Let’s be clear from the start: this article is not about which things to plant first for the year, but which to plant first in the spring. For those of us in the northern hemisphere, spring officially begins some time in March, depending on what seasonal gauge one chooses. For our purposes (growing food), we’ll be calling spring the time immediately following the final frost of the year. For some lucky folks, this will be slightly before March; for others, the wait could push much later.
There are many plants that will tolerate colder, even freezing temperatures. Onions, peas, and spinach are happy to be planted as soon as the ground is defrosted enough to allow it. Other plants, like kale and broccoli, will tolerate some light frosts and prefer earlier sowing so that they can reach maturity before the summer sizzle really gets going. But, right now, we are talking about those plants that have been anxiously waiting for the frosts to subside. These are the first seeds we should plant in spring.

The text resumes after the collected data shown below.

/-- Settles O23: the data port is not the address port, and a read after the write finds the byte at the selector. -/
theorem superIoDataPort : Obligations.SuperIoDataPort := by
  refine fun s v => ⟨fun hc he => ?_, ⟨_, rfl, fun j => ?_⟩, rfl⟩
  · have hne := portSioData_ne_portSioAddr hc
    constructor
    · exact (State.decodesAs_iff he).mpr ((if_neg hne).trans (if_pos rfl))
    · exact (State.decodesAs_iff he).mpr ((if_neg hne).trans (if_pos rfl))
  · rw [Memory.read_write]
    simp only [eq_comm]

end Sys2Proof.Machine
end

section
/-! The EC ports (43_ec_dispatch.md): how the command port decodes, what `command_register` can hold, and the command
bytes that no row of R65 recognises. -/

namespace Sys2Proof.Machine

/-! Port routing of the command port. -/

/-- The command port is none of the three ports the routing compares before it (00_scope.md R1). -/
theorem portEcCmd_ne {c : Config} (hc : c.WellFormed) :
    c.portEcCmd ≠ c.portSioAddr ∧ c.portEcCmd ≠ c.portSioData ∧ c.portEcCmd ≠ c.portEcData := by
  obtain ⟨hports, -⟩ := hc
  refine ⟨?_, ?_, ?_⟩ <;> intro heq <;> simp [heq] at hports

/-- A command-port read is the status read in every protocol state (30_encoding.md R62). -/
theorem routePort_read_portEcCmd {c : Config} (hc : c.WellFormed) (p : ProtocolState) :
    routePort c p (.read c.portEcCmd) = .ecRstatus := by
  obtain ⟨hsioAddr, hsioData, hecData⟩ := portEcCmd_ne hc
  simp [routePort, hsioAddr, hsioData, hecData]

/-- A command-port write goes to the command decoder (30_encoding.md R62, R63). -/
theorem routePort_write_portEcCmd {c : Config} (hc : c.WellFormed) (p : ProtocolState) (v : Byte) :
    routePort c p (.write c.portEcCmd v) = decodeCommandWrite p v := by
  obtain ⟨hsioAddr, hsioData, hecData⟩ := portEcCmd_ne hc
  simp [routePort, hsioAddr, hsioData, hecData]

/-- Outside the SPI states a command byte is an EC command (30_encoding.md R63). -/
theorem decodeCommandWrite_of_not_isSpi {p : ProtocolState} (hp : p.isSpi = false) (c : Byte) :
    decodeCommandWrite p c = decodeEcCommand c := by
  simp [decodeCommandWrite, hp]

/-- A byte that is none of the eight commands falls to the default row (30_encoding.md R65). -/
theorem decodeEcCommand_of_notMem {c : Byte} (hc : c ∉ ecCommandBytes) : decodeEcCommand c = .ecUnrecognised c := by
  simp only [ecCommandBytes, List.mem_cons, List.not_mem_nil, or_false, not_or] at hc
  obtain ⟨h80, h81, h92, h93, h01, hDC, hDE, hF0⟩ := hc
  simp only [decodeEcCommand, h80, h81, h92, h93, h01, hDC, hDE, hF0, if_false]

/-! The command register. -/

/-- Under the invariants `OBF` determines the whole of `command_register` (10_state.md R11). -/
theorem Device.Consistent.commandRegister_eq {c : Config} {d : Device} (h : d.Consistent c) :
    d.commandRegister = if obf d.commandRegister then 0x01 else 0x00 := by
  rcases h.commandRegister with hclear | hset
  · rw [hclear]; rfl
  · rw [hset]; rfl

/-! The two statements. -/

/-- Settles O34: the port routes to the status read, whose result is the register, and the register is its `OBF` bit. -/
theorem commandPortRead : Obligations.CommandPortRead := by
  refine fun s => ⟨fun hc he => ?_, rfl, Device.Consistent.commandRegister_eq⟩
  exact (State.decodesAs_iff he).mpr (routePort_read_portEcCmd hc s.dev.protocolState)

/-- Settles O41: the byte passes the port, the layer of the protocol state and the eight commands, and its row changes
nothing. -/
theorem unrecognisedEcCommandIgnored : Obligations.UnrecognisedEcCommandIgnored := by
  refine fun s c hnot => ⟨fun hc he hspi => (State.decodesAs_iff he).mpr ?_, rfl⟩
  calc routePort s.cfg s.dev.protocolState (.write s.cfg.portEcCmd c)
      = decodeCommandWrite s.dev.protocolState c := routePort_write_portEcCmd hc _ c
    _ = decodeEcCommand c := decodeCommandWrite_of_not_isSpi hspi c
    _ = .ecUnrecognised c := decodeEcCommand_of_notMem hnot

end Sys2Proof.Machine
end

section
/-! The SPI control layer (44_spi_control.md): how the command port decodes in an SPI state, and the control bytes whose
whole effect is the next protocol state. -/

namespace Sys2Proof.Machine

/-- In an SPI state a command byte is an SPI control byte (30_encoding.md R63). -/
theorem decodeCommandWrite_of_isSpi {p : ProtocolState} (hp : p.isSpi = true) (c : Byte) :
    decodeCommandWrite p c = decodeSpiControl c := by
  simp [decodeCommandWrite, hp]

As soon as the frost is out of the way, seed potatoes should be sown. They’ll do best in loose, well-drained, rich soil that is kept moist and mulched. Potatoes like cool weather, but they don’t dig it when temperatures drop much below freezing. If it gets really hot, they’ll simply keel over. So, get them in as early as possible and enjoy potato salad at those summer barbecues.
Radishes can actually go in the ground a little sooner, but they are a fast-growing vegetable that should be planted often. Sowing them every couple of weeks will keep those spring salads zesty, with a spicy crunch and vibrant color. Radishes make great companion plants for many vegetables, so they are something to put all around the garden.

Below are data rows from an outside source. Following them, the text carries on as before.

-- ==== Sys2Proof/Config.lean ====
section
/-! DEFINITION. The values the manual leaves open, as constants without a body: no proof can see what they
are, so a claim holds whatever they are. Log entry 9 names them. -/

namespace Sys2Proof

/-- Which of the shelves that R203 allows a vault unit is taken from; applied to a draw. Free value, safe. -/
opaque Config.shelfPick : Nat → Nat

/-- DBG_SEQ_PC: the image offset of the sequencer's next operation (R411); applied to the number of commands
decoded. The manual gives the image no contents. Free value, safe. -/
opaque Config.seqPc : Nat → BitVec 32

/-- Sign and fraction bits of a NaN that lane arithmetic returns (R147 gives no NaN bits); applied to the two
operands. Free value, safe. -/
opaque Config.nanBits : BitVec 32 → BitVec 32 → BitVec 32

/-- The element that a NaN becomes in a narrower format (R147 states none); applied to the format of R41 and
the NaN. Free value, safe. -/
opaque Config.nanInto : Nat → BitVec 32 → Nat

/-- Sign of the maximum of two zeros of different sign (R164 states none). Free value, safe. -/
opaque Config.maxZero : BitVec 32 → BitVec 32 → Bool

/-- ln of zero or of a negative number (R147 and R164 state none). Free value, safe. -/
opaque Config.lnOpen : BitVec 32 → BitVec 32

/-- An operand element that the operand stream does not hold, by element index (R153 states none). Free value,
safe. -/
opaque Config.absentElem : Nat → BitVec 32

/-- What a poisoned beat holds (R29 and R34 state none); applied to a draw and the beat's number. Free value, safe. -/
opaque Config.poisonBeat : Nat → Nat → List Byte

/-- The level of a boundary cell whose signal no rule gives a value in the state (R395); applied to a draw and the cell's number.
Free value, safe. -/
opaque Config.cellLevel : Nat → Nat → Bool

/-- The bytes that the CRC-32C of a peer acknowledgement covers (R310 states no layout); applied to its sequence number, status
and data. Free value, safe. -/
opaque Config.ackBytes : Nat → Bool → List Byte → List Byte

/-- Values of outputs that no rule states for a corner (log entry 9 lists them); applied to a draw. Free value,
safe. -/
opaque Config.unstated : Nat → BitVec 64

end Sys2Proof
end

In the same family as spinach, a real wintertime warrior, beets require a little bit warmer temperatures (getting toward 50 degrees) to start. Planting tips include taking it easy on the nitrogen, as it will cause bigger leaves but smaller bulbs, and making sure that the soil is otherwise nutrient-rich. A spring leaf compost would likely be spot on for beets, and the seeds should be planted directly in the garden.
Not most popular of veggies, turnips — the roots — are actually very delicious, easy-going vegetables that can add something different to the mix. And, the greens are amazing, especially in those spring temperatures that are still dipping into the 40s. Turnip greens sweeten a little in the crisp air, so it’s better to get them in before the summer scorches everything.

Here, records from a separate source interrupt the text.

/-- The float formats of R41 and the element formats of the MX formats. The parameters of the short formats
are those of their public definitions: PRESUMED, log entry 11. -/
def fpFmt (f : Nat) : FpFmt :=
  if f = 0 then fmtF32
  else if f = 1 then ⟨7, -126, 0x7F7F, some 0x7F80⟩
  else if f = 2 then ⟨10, -14, 0x7BFF, some 0x7C00⟩
  else if f = 3 ∨ f = 10 then ⟨3, -6, 0x7E, none⟩
  else if f = 4 then ⟨2, -14, 0x7B, some 0x7C⟩
  else if f = 5 then ⟨2, -2, 0x1F, none⟩
  else if f = 6 then ⟨3, 0, 0x1F, none⟩
  else ⟨1, 0, 0x7, none⟩

/-- Element bits (R41). -/
def fmtBits (f : Nat) : Nat :=
  if f = 0 then 32 else if f ≤ 2 then 16 else if f = 3 ∨ f = 4 ∨ f = 8 ∨ f = 10 then 8
  else if f = 5 ∨ f = 6 then 6 else 4

/-- m × 2^e as numerator and denominator. -/
def ratio (m : Nat) (e : Int) : Nat × Nat :=
  match e with
  | .ofNat k => (m * 2 ^ k, 1)
  | .negSucc k => (m, 2 ^ (k + 1))

/-- n / d rounded to a whole number, ties to even. -/
def rne (n d : Nat) : Nat :=
  let q := n / d
  let r := 2 * (n % d)
  if r < d then q else if d < r then q + 1 else q + q % 2

/-- The exponent of the leading bit of n / d, for n > 0. -/
def log2Ratio (n d : Nat) : Int :=
  let k : Int := (Nat.log2 n : Int) - (Nat.log2 d : Int)
  let (a, b) := ratio d k
  if a ≤ n * b then k else k - 1

/-- The magnitude code of n / d in a format, rounded to nearest even; it may lie beyond the largest finite
code. -/
def roundCode (f : FpFmt) (n d : Nat) : Nat :=
  if n = 0 then 0
  else
    let e := max f.emin (log2Ratio n d)
    let (a, b) := ratio 1 (e - f.man)
    (e - f.emin).toNat * 2 ^ f.man + rne (n * b) (d * a)

/-- The magnitude code with overflow: infinity, or the largest finite code in formats without one (R147). -/
def roundMag (f : FpFmt) (n d : Nat) : Nat :=
  let c := roundCode f n d
  if c ≤ f.top then c else f.inf.getD f.top

/-- FP32 bits of a sign and a rounded magnitude. -/
def packF32 (neg : Bool) (code : Nat) : Word := w32 (b2n neg * 2 ^ 31 + code)

/-- (−1)^neg × n / d rounded to FP32. -/
def roundF32 (neg : Bool) (n d : Nat) : Word := packF32 neg (roundMag fmtF32 n d)

/-- The value of FP32 bits. -/
def ofF32 (w : Word) : Fp :=
  let v := w.toNat
  let ex := fld v 23 8
  let fr := fld v 0 23
  let neg := bitAt v 31
  if ex = 255 then (if fr = 0 then .inf neg else .nan w)
  else if ex = 0 then .fin neg fr (-149) else .fin neg (2 ^ 23 + fr) ((ex : Int) - 150)

/-- The NaN that an operation on two operands returns: a free value among the NaNs. -/
def nanOf (a b : Word) : Word :=
  let v := (Config.nanBits a b).toNat
  packF32 (bitAt v 31) (0x7F800000 + max 1 (fld v 0 23))

/-! ### FP32 operations (R147) -/

/-- Signed sum of two magnitudes over a common exponent. -/
def addFin (na : Bool) (ma : Nat) (ea : Int) (nb : Bool) (mb : Nat) (eb : Int) : Word :=
  let e := min ea eb
  let a := ma * 2 ^ (ea - e).toNat
  let b := mb * 2 ^ (eb - e).toNat
  if na = nb then let (n, d) := ratio (a + b) e; roundF32 na n d
  else if a = b then roundF32 false 0 1
  else if b < a then let (n, d) := ratio (a - b) e; roundF32 na n d
  else let (n, d) := ratio (b - a) e; roundF32 nb n d

def fpAdd (x y : Word) : Word :=
  match ofF32 x, ofF32 y with
  | .fin na ma ea, .fin nb mb eb => addFin na ma ea nb mb eb
  | .inf na, .fin _ _ _ => packF32 na 0x7F800000
  | .fin _ _ _, .inf nb => packF32 nb 0x7F800000
  | .inf na, .inf nb => if na = nb then packF32 na 0x7F800000 else nanOf x y
  | _, _ => nanOf x y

Chard can be a beautiful, colorful addition to gardens, with some varieties almost like a full-fledged ornamental plants. Nevertheless, they are delicious and highly nutritious, and they want to be put in the ground when temperatures are at about that 50-degree mark, the same as beets, which they actually are but lacking the edible bulb. Sow them directly in the ground.
Nothing says the season has begun quite so definitely as a fresh, green salad. Lettuces can tolerate an occasional frost, and loose-leaf varieties come up really quickly. Within the a few weeks, keen gardeners will be enjoying the bounty of spring. Lettuce loves very fertile soil and a lot of water.
Cauliflower & Cabbage
Cauliflower and cabbage are close relatives, and they work very similarly in the garden, and they should actually be planted around two weeks before the final frost, but they could be squeezed in a tiny bit later. Fall crops are said to be more productive than spring, but spring plantings can provide heads within about ten weeks.
Once this group is in the ground and the early winter sowings are showing some promise, it’s time to start thinking about the summertime selection, all those delicious tomatoes and peppers and cucumbers coming soon. That’s the beauty of gardening at home – something new and fresh and plentiful is just a few weeks away!